## Directions
Take every line from the data that has the word "args" in it.
★ ★ ★ ★ ★
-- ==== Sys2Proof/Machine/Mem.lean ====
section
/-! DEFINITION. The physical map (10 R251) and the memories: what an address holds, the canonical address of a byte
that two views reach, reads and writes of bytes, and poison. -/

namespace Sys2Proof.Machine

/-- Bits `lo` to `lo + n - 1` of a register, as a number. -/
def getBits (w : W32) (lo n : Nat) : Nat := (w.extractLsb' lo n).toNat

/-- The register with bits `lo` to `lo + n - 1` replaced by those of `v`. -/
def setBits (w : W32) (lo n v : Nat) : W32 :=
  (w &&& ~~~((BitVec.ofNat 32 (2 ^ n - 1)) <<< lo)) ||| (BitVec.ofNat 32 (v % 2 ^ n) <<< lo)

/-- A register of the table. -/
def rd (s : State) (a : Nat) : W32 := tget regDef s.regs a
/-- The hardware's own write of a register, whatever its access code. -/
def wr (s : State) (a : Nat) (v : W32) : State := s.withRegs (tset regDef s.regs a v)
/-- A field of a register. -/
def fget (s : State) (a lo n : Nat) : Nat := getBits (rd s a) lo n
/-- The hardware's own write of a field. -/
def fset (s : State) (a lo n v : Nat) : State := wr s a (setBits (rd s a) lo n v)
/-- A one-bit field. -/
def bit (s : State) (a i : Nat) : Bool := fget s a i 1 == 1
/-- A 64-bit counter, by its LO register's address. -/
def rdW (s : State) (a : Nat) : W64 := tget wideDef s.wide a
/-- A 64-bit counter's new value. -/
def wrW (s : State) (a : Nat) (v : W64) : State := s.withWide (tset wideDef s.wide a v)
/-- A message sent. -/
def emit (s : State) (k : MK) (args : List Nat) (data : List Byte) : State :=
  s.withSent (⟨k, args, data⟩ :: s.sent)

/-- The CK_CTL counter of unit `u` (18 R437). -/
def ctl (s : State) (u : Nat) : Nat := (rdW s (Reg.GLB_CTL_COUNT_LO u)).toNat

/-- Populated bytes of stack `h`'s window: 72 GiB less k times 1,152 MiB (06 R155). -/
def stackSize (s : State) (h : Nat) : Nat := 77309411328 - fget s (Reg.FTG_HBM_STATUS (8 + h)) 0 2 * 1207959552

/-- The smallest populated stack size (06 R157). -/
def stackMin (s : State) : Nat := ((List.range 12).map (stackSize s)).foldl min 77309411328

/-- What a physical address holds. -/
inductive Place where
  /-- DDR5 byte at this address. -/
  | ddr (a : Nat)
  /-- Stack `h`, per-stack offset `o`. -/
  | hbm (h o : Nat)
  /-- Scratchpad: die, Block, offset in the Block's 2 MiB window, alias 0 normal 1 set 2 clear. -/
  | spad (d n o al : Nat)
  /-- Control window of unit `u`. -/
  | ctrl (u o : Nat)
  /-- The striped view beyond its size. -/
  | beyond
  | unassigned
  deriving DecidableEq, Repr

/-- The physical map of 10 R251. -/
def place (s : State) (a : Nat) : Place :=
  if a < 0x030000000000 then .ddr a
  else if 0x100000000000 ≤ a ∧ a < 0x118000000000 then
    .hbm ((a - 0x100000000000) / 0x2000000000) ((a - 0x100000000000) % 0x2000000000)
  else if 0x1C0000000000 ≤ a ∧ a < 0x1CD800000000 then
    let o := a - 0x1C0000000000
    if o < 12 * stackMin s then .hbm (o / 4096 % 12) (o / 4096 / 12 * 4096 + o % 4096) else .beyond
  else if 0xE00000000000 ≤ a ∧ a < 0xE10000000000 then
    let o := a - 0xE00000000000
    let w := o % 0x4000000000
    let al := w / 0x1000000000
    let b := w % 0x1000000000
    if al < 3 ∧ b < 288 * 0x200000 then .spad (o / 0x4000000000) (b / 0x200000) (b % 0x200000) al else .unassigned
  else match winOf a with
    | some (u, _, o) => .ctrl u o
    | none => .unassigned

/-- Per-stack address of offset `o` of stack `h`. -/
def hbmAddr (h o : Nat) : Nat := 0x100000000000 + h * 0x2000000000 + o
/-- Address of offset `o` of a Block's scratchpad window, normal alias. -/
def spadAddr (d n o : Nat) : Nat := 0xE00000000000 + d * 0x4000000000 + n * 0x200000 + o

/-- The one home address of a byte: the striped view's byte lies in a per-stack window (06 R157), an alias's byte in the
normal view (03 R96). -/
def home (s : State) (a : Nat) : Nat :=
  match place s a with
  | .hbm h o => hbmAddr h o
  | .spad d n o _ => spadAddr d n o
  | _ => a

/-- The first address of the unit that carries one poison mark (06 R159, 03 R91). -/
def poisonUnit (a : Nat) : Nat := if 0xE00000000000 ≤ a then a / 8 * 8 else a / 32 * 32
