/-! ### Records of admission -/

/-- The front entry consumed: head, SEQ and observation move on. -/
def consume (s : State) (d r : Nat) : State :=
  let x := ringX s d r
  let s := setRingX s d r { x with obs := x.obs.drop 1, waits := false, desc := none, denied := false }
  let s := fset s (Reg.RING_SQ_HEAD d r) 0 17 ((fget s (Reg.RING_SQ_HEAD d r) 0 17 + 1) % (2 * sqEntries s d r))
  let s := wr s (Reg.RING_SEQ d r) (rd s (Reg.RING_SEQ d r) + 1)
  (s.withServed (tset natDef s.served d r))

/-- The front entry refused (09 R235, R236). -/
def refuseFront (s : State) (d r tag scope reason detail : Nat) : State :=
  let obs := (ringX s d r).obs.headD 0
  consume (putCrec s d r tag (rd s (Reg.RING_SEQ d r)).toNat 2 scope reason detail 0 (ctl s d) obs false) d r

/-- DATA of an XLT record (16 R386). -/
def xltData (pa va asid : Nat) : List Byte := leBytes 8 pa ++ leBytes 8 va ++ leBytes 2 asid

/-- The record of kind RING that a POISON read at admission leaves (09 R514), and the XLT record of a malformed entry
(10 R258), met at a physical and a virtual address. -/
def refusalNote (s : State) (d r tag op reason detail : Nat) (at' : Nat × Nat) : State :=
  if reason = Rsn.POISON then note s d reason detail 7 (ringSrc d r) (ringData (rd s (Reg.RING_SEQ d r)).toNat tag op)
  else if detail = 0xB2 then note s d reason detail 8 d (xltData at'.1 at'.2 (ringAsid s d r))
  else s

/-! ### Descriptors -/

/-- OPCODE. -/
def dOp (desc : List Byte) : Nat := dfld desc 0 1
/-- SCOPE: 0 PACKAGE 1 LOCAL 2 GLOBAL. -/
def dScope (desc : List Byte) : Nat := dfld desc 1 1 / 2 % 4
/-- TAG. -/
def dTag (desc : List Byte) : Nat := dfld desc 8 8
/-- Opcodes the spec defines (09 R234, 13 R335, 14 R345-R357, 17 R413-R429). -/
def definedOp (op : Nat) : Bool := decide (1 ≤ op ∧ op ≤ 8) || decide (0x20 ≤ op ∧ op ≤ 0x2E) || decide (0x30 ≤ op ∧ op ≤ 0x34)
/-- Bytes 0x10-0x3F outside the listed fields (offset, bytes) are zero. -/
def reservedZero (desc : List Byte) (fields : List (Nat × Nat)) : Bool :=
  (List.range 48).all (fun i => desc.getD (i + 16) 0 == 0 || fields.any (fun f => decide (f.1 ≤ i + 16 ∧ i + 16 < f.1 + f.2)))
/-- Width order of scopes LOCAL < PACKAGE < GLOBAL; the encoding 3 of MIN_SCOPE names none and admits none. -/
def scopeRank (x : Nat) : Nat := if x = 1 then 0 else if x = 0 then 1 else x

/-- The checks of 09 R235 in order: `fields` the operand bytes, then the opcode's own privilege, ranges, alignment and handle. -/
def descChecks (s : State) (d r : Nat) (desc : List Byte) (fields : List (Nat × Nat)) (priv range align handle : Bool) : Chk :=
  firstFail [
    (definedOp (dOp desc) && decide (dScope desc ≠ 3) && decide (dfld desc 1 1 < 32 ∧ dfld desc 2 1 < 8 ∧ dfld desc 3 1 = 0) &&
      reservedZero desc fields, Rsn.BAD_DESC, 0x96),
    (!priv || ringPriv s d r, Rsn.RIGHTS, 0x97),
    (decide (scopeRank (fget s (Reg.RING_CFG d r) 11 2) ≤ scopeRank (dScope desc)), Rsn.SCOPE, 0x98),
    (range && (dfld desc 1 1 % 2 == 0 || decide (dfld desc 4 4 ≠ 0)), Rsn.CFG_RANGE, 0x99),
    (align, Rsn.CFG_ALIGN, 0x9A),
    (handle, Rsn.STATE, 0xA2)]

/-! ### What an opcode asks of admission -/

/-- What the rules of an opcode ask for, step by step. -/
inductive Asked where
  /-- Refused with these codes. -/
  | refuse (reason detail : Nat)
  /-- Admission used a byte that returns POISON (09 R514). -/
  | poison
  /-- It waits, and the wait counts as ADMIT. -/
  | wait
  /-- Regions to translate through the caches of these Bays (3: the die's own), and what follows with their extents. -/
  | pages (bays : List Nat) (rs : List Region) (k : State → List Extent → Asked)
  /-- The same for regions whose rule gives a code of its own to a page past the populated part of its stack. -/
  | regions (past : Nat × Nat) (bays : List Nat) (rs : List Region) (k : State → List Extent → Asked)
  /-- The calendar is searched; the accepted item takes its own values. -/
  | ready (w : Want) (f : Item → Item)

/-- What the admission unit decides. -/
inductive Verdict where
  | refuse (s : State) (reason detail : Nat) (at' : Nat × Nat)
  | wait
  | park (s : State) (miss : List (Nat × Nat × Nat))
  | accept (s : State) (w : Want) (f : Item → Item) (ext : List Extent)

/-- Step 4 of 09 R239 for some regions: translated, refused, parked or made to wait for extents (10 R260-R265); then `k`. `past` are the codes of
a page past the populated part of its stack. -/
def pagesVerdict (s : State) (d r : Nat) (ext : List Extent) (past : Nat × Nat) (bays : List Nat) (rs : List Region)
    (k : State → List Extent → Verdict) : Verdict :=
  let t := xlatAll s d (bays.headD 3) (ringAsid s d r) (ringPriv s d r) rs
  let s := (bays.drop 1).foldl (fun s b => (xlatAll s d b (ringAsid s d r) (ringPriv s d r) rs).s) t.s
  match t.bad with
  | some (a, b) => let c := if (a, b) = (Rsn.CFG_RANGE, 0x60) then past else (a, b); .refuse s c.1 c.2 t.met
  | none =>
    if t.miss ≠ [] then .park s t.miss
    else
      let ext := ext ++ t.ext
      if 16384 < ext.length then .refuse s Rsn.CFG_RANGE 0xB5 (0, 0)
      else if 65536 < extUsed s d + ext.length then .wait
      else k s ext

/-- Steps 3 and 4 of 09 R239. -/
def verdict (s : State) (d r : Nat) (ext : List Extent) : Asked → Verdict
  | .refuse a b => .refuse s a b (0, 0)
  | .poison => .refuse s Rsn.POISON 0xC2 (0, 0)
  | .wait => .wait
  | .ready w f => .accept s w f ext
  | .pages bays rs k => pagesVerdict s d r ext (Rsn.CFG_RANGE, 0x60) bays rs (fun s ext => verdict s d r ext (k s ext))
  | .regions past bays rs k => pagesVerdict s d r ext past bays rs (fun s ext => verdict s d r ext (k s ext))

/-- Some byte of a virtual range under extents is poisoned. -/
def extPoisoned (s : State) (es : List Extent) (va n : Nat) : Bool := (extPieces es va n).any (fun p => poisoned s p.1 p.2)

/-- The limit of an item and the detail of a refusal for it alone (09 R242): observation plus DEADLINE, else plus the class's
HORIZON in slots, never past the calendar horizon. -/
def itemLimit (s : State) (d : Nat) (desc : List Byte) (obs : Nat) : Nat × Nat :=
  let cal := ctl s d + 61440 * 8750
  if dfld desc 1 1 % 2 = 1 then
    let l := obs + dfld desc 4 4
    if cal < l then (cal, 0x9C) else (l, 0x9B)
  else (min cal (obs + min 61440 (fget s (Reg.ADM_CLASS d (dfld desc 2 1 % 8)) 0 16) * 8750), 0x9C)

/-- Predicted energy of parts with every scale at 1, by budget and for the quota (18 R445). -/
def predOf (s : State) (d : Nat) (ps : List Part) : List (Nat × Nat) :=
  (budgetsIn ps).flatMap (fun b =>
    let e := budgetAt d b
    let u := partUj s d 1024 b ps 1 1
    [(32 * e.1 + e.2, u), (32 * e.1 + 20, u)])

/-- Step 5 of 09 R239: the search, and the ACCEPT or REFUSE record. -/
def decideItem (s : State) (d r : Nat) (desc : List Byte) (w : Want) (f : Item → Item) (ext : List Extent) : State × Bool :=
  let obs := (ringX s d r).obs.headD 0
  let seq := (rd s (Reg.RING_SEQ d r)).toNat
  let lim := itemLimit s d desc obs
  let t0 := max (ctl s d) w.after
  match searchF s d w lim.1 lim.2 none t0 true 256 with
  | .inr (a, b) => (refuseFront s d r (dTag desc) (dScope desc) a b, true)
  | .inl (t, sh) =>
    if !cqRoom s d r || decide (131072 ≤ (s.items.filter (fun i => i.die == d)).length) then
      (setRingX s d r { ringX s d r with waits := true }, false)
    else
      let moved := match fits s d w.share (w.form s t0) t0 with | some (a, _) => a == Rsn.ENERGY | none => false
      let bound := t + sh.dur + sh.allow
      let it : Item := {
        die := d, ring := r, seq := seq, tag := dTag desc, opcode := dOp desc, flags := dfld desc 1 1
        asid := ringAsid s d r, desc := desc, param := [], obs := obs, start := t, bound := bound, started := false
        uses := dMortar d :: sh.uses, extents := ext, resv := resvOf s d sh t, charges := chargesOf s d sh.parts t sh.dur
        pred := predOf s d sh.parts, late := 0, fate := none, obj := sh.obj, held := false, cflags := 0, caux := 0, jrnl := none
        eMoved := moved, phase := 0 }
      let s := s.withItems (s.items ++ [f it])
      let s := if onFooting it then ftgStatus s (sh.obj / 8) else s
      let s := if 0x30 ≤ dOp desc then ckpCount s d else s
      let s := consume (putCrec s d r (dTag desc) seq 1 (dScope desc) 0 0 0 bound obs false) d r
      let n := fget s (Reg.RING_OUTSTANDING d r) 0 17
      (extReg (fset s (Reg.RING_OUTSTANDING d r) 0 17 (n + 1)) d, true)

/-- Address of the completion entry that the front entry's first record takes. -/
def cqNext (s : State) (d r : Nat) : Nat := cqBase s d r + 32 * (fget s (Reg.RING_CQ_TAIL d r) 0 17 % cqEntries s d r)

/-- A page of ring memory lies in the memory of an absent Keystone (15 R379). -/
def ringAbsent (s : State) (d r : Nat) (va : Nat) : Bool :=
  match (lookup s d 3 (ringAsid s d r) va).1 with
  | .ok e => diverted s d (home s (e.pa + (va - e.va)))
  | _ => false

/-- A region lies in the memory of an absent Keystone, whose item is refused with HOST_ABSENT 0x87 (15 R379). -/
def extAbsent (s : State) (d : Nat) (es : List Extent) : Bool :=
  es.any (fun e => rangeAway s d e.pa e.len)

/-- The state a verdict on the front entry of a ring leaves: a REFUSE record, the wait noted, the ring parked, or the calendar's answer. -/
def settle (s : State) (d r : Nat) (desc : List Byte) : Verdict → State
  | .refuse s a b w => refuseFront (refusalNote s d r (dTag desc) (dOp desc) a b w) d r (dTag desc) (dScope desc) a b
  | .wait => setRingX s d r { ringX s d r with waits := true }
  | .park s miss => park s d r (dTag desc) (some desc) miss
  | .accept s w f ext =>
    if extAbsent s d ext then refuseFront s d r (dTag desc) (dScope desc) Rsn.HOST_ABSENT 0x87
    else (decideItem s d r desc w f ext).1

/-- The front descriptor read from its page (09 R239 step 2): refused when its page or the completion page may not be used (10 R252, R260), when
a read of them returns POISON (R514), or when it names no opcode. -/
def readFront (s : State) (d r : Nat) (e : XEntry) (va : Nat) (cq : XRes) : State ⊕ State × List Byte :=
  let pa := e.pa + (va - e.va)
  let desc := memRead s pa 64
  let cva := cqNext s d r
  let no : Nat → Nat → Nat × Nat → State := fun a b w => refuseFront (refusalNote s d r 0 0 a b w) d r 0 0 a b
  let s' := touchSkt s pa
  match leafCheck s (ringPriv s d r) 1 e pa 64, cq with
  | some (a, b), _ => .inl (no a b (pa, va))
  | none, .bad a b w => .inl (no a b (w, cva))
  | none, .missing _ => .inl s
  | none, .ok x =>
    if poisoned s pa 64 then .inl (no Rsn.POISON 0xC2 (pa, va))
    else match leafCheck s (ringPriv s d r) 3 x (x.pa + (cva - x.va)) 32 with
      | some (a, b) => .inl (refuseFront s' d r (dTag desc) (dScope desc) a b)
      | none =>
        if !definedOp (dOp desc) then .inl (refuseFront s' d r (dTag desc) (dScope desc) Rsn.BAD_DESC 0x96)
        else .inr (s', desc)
★ ★ ★ ★ ★
## Result
def emit (s : State) (k : MK) (args : List Nat) (data : List Byte) : State :=
  s.withSent (⟨k, args, data⟩ :: s.sent)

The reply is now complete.